▶ Your objective
Identify every line in the records below that contains the word "Bool", and reproduce each one.

*** Opening Data listing ***

theorem Work.closing_due (hm : v.meter l d = some m) (hc : c.ending = false) (hp : m.pending = none)
    (hu : m.usage = true ∨ m.flags ≠ MeterFlags.clear) :
    v.closing l d c =
      if v.blocks.journal.room then ⟨some (m.restarted v.stamp (v.drop l d).outOfService), true, false⟩
      else ⟨some (m.heldFor c v.stamp), false, false⟩ := by
  rcases hu with hu | hu <;> simp [Work.closing, closeOf, hm, Meter.close, hp, hc, hu]

/-- A meter that a continuing close restarts holds no usage. -/
theorem Meter.restarted_usage (m : Meter) (t : Stamp) (out : Bool) : (m.restarted t out).usage = false := by
  simp [Meter.restarted, Meter.opened, Meter.usage]

theorem Work.closeEntries_of_written {e : Bool} {left : Option Meter} (hm : v.meter l d = some m)
    (h : v.closing l d c = ⟨left, true, e⟩) : v.closeEntries l d c = [v.entryFor l d m c] := by
  simp [Work.closeEntries, h, hm]

theorem Work.closeEntries_of_not_written {e : Bool} {left : Option Meter} (h : v.closing l d c = ⟨left, false, e⟩) :
    v.closeEntries l d c = [] := by simp [Work.closeEntries, h]

theorem Work.closeMeter_meter : (v.closeMeter l d c).1.meter l d = (v.closing l d c).left := by
  rw [Work.meter, (v.closeMeter_spec l d c).leg, get_set, if_pos rfl]

end

/-! ### A hold of two rounds or more outlives the boundary (R33) -/

/-- No lost hold of the entry, nor of its resume state, runs out at the next boundary. -/
structure DropEntry.Lasts (e : DropEntry) : Prop where
  hold : ∀ n, e.hold = some n → 2 ≤ n
  resume : ∀ back n, e.resume = some back → back.hold = some n → 2 ≤ n

theorem DropEntry.Lasts.of_eq {e e' : DropEntry} (h : e.Lasts) (hold : e'.hold = e.hold) (resume : e'.resume = e.resume) : e'.Lasts :=
  ⟨hold ▸ h.hold, resume ▸ h.resume⟩

theorem DropEntry.Lasts.of_none {e : DropEntry} (hold : e.hold = none) (resume : e.resume = none) : e.Lasts :=
  ⟨by simp [hold], by simp [resume]⟩

/-- From `w` to `w'` the entry of drop `d` goes on lasting. -/
structure Work.LetsLast (l : Leg) (d : Drop) (w w' : Work) : Prop where
  lasts : (w.drop l d).Lasts → (w'.drop l d).Lasts

namespace Work.LetsLast

variable {l : Leg} {d c : Drop} {w w' w'' : Work}

theorem refl : LetsLast l d w w := ⟨id⟩

theorem trans (h : LetsLast l d w w') (k : LetsLast l d w' w'') : LetsLast l d w w'' := ⟨k.lasts ∘ h.lasts⟩

/-- Work that leaves the leg's entries. -/
theorem of_drops (h : LetsLast l d w w') (k : (w''.leg l).drops = (w'.leg l).drops) : LetsLast l d w w'' where
  lasts hl := by
    rw [Work.drop, k]
    exact h.lasts hl

theorem mapLeg {f : LegRecord → LegRecord} (h : LetsLast l d w w') (k : (f (w'.leg l)).drops = (w'.leg l).drops := by rfl) :
    LetsLast l d w (w'.mapLeg l f) :=
  h.of_drops (by rw [leg_mapLeg_self, k])

theorem mapMonitor {f : Monitor → Monitor} (h : LetsLast l d w w') : LetsLast l d w (w'.mapMonitor l f) := h.mapLeg

theorem raise {a : Option Leg} {b : Option Drop} {n : NoticeBody} (h : LetsLast l d w w') : LetsLast l d w (w'.raise a b n) := ⟨h.lasts⟩

theorem mapDrop {f : DropEntry → DropEntry} (h : LetsLast l d w w') (hf : (w'.drop l c).Lasts → (f (w'.drop l c)).Lasts) :
    LetsLast l d w (w'.mapDrop l c f) where
  lasts hl := by
    by_cases hc : d = c
    · subst hc
      rw [drop_mapDrop_self]
      exact hf (h.lasts hl)
    · rw [drop_mapDrop_of_ne (h := hc)]
      exact h.lasts hl

theorem forDrops {ds : List Drop} {f : Drop → Work → Work} (h : LetsLast l d w w')
    (hf : ∀ (c : Drop) (v : Work), LetsLast l d v (f c v)) : LetsLast l d w (forDrops ds f w') :=
  List.foldlRecOn (motive := fun v => LetsLast l d w v) ds (fun w d => f d w) h fun v hv c _ => hv.trans (hf c v)

theorem openMeter (h : LetsLast l d w w') : LetsLast l d w (w'.openMeter l c) := by
  unfold Work.openMeter
  split
  · rw [setMeter_eq]
    exact h.mapLeg
  · exact h

theorem toServing (h : LetsLast l d w w') : LetsLast l d w (w'.toServing l c) :=
  ((h.mapDrop fun e => ⟨e.hold, fun _ _ hr => by cases hr⟩).mapLeg).openMeter

theorem wakeUp (h : LetsLast l d w w') : LetsLast l d w (w'.wakeUp l c) := by
  have woken : LetsLast l d w ((w'.toServing l c).mapDrop l c fun e =>
      { e with wakeInterval := none, wakeCount := none, cleanSinceWake := false }) :=
    h.toServing.mapDrop fun e => e.of_eq rfl rfl
  unfold Work.wakeUp
  exact woken.mapLeg.raise

/-- The resume state brings its own hold. -/
theorem unhushDrop (h : LetsLast l d w w') : LetsLast l d w (w'.unhushDrop l c) := by
  unfold Work.unhushDrop
  split
  · exact h
  · next r hr =>
    split
    · split
      · exact h.wakeUp
      · exact h.toServing
    · have returned (t : Stamp) : LetsLast l d w ((w'.mapDrop l c fun e =>
          { e with
            state := r.state, since := t, resume := none, hold := r.hold, reason := r.reason
            trimCount := if r.stepHeld then min (e.trimCount + 1) 6 else e.trimCount }).mapLanesOf l c Lane.noCredit) :=
        (h.mapDrop fun e => ⟨fun n hn => e.resume r n hr hn, fun _ _ hn => by cases hn⟩).mapLeg
      dsimp only
      split
      · exact (returned _).raise
      · exact returned _

theorem queueUnhush (h : LetsLast l d w w') : LetsLast l d w (w'.queueUnhush l) := by
  unfold Work.queueUnhush
  split
  · rw [queueOrder_eq]
    exact h.mapLeg
  · exact h.mapLeg

theorem endHunt {b : Bool} (h : LetsLast l d w w') : LetsLast l d w (w'.endHunt l b) := by
  have raised (n : NoticeBody) : LetsLast l d w (w'.raise (some l) none n) := h.raise
  unfold Work.endHunt
  exact ((((raised _).mapMonitor).queueUnhush).forDrops fun _ v => refl.unhushDrop).mapMonitor

theorem departure (h : LetsLast l d w w') : LetsLast l d w (w'.departure l c) := by
  unfold Work.departure
  dsimp only
  split
  · split
    · split
      · split
        · exact h.mapMonitor.endHunt
        · exact h.mapMonitor
      · exact h
    · exact h
  · split
    · exact h.endHunt
    · exact h
  · exact h

theorem drained (h : LetsLast l d w w') : LetsLast l d w (w'.drained l) := by
  unfold Work.drained
  split
  · rw [setLeg_eq]
    exact h.mapLeg.raise
  · exact h

theorem vacate (h : LetsLast l d w w') : LetsLast l d w (w'.vacate l c) := by
  have unbound : LetsLast l d w (w'.unbound l c) := h.of_drops (by rw [unbound_leg])
  have reset (v : Work) (k : LetsLast l d w v) : LetsLast l d w (v.mapLeg l fun r => r.vacated c v.stamp) :=
    ((k.mapDrop (c := c) (f := fun _ => DropEntry.vacant v.stamp) fun _ => .of_none rfl rfl).of_drops
      (by rw [mapDrop_eq, leg_mapLeg_self, leg_mapLeg_self]; rfl))
  rw [vacate_eq]
  exact (reset _ unbound).raise.drained

theorem closeMeter {k : CloseCause} (h : LetsLast l d w w') : LetsLast l d w (w'.closeMeter l c k).1 :=
  h.of_drops (by rw [(w'.closeMeter_spec l c k).leg])

theorem enterRetiring {reason : RetireReason} (h : LetsLast l d w w') : LetsLast l d w (w'.enterRetiring l c reason) :=
  ((((h.mapLeg).mapLeg).mapDrop (c := c) fun _ => .of_none rfl rfl).raise).departure

theorem retire {reason : RetireReason} (h : LetsLast l d w w') : LetsLast l d w (w'.retire l c reason) := by
  rw [retire_eq]
  split
  · exact h
  · dsimp only
    split
    · exact (h.enterRetiring.closeMeter).vacate
    · exact h.enterRetiring.closeMeter

/-- The count of another drop's hold. -/
theorem holdTick (h : LetsLast l d w w') (hc : d ≠ c) : LetsLast l d w (w'.holdTick l c) := by
  have counted (f : DropEntry → DropEntry) : LetsLast l d w (w'.mapDrop l c f) :=
    ⟨fun hl => by rw [drop_mapDrop_of_ne (h := hc)]; exact h.lasts hl⟩
  unfold Work.holdTick
  dsimp only
  split
  · split
    · exact h.retire
    · exact counted _
  · split
    · split
      · exact h.retire
      · exact counted _
    · exact h
  · exact h

end Work.LetsLast

/-! ### A meter that nothing at the boundary touches -/

/-- The scope of what a boundary does beside the drop `d`: the closes are those of retirements, and no meter of `d` changes. -/
def Scope.besides (d : Drop) (sends : Prop) : Scope := ⟨True, False, sends, True, fun c => c ≠ d, fun c => c = .retire⟩

/-- Nothing that a boundary brings a leg touches the meter of a drop: no frame of the drop waits, no order of it is awaited, and no hold of
it runs out. -/
structure LegRecord.Untouched (r : LegRecord) (d : Drop) : Prop where
  fifo : ∀ f ∈ r.fifo, f.drop ≠ d
  orders : ∀ e ∈ r.orders, e.awaiting = true → ∀ c, e.target = some c → c ≠ d
  lasts : r.drops[d].Lasts

/-- An announcement block and meters touch no more. -/
theorem LegRecord.Untouched.of_sansMeters {r r' : LegRecord} {d : Drop} (k : r.Untouched d) (h : r'.sansMeters = r.sansMeters) :
    r'.Untouched d := by
  have fifo : r'.fifo = r.fifo := congrArg (·.fifo) h
  have orders : r'.orders = r.orders := congrArg (·.orders) h
  have drops : r'.drops = r.drops := congrArg (·.drops) h
  exact ⟨fifo ▸ k.fifo, orders ▸ k.orders, drops ▸ k.lasts⟩

section
variable {w : Work} {l : Leg} {d : Drop} {s : Prop}

/-- The count of a hold that lasts. -/
theorem Work.holdTick_lasts (h : (w.drop l d).Lasts) : Work.Reach l (.besides d s) w (w.holdTick l d) := by
  have refl : Work.Reach l (.besides d s) w w := .refl trivial
  unfold Work.holdTick
  dsimp only
  split
  · next n _ hn =>
    rw [if_neg (by have := h.hold n hn; omega)]
    exact refl.mapDrop
  · next back _ hback =>
    split
    · next n _ hn =>
      rw [if_neg (by have := h.resume back n hback hn; omega)]
      exact refl.mapDrop
    · exact refl
  · exact refl

theorem Work.holdsTicked_besides (h : (w.drop l d).Lasts) : Work.Reach l (.besides d s) w (w.holdsTicked l) := by
  obtain ⟨v, ⟨hv, lasts⟩, ht, -⟩ := foldl_at
    (R := fun v v' : Work => Work.Reach l (.besides d s) v v' ∧ Work.LetsLast l d v v') (fun _ => ⟨.refl trivial, .refl⟩)
    (fun _ _ _ h k => ⟨h.1.step k.1.runs, h.2.trans k.2⟩) (f := fun w d => w.holdTick l d)
    (xs := allDrops) (List.nodup_finRange 128)
    (List.mem_finRange d)
    (fun v c _ hc => ⟨(Work.Reach.refl trivial).holdTick hc rfl, Work.LetsLast.refl.holdTick (Ne.symm hc)⟩) w
  exact (hv.step (Work.holdTick_lasts (lasts.lasts h)).runs).step ht.runs

theorem Work.scheduleTicked_orders (w : Work) (l : Leg) : ((w.scheduleTicked l).leg l).orders = (w.leg l).orders := by
  unfold Work.scheduleTicked
  exact (congrArg LegRecord.orders (w.leg_mapLeg_self l _)).trans rfl

theorem LegRecord.fifo_of_base {r r' : LegRecord} (h : r'.base = r.base) : r'.fifo = r.fifo := congrArg (·.2.2.2.2.2.2) h

theorem Work.meter_of_leg {w w' : Work} (h : w'.leg l = w.leg l) : w'.meter l d = w.meter l d := congrArg (·.meters[d]) h

/-- Where nothing touches a drop's meter, the holds leave its frames and its orders to the round that begins. -/
theorem Work.holdsTicked_untouched (h : (w.leg l).Untouched d) :
    (∀ f ∈ (((w.holdsTicked l).scheduleTicked l).leg l).fifo, f.drop ≠ d) ∧
    ∀ e ∈ (((w.holdsTicked l).scheduleTicked l).leg l).orders, e.awaiting = true → ∀ c, e.target = some c → c ≠ d := by
  have held : Work.Reach l (.besides d False) w (w.holdsTicked l) := Work.holdsTicked_besides h.lasts
  constructor
  · have fifo : (((w.holdsTicked l).scheduleTicked l).leg l).fifo = ((w.holdsTicked l).leg l).fifo :=
      LegRecord.fifo_of_base (Work.scheduleTicked_base _ l)
    rw [fifo, held.fifo]
    exact h.fifo
  · rw [Work.scheduleTicked_orders]
    intro e he ha c hc
    obtain ⟨x, hx, hxa, hxt⟩ := held.runs.leg.orders.resolve_left id e he ha
    exact h.orders x hx hxa c (hxt.trans hc)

*** Closing Data listing ***

▶ Answer for this exercise
theorem Meter.restarted_usage (m : Meter) (t : Stamp) (out : Bool) : (m.restarted t out).usage = false := by
theorem Work.closeEntries_of_written {e : Bool} {left : Option Meter} (hm : v.meter l d = some m)
theorem Work.closeEntries_of_not_written {e : Bool} {left : Option Meter} (h : v.closing l d c = ⟨left, false, e⟩) :
theorem endHunt {b : Bool} (h : LetsLast l d w w') : LetsLast l d w (w'.endHunt l b) := by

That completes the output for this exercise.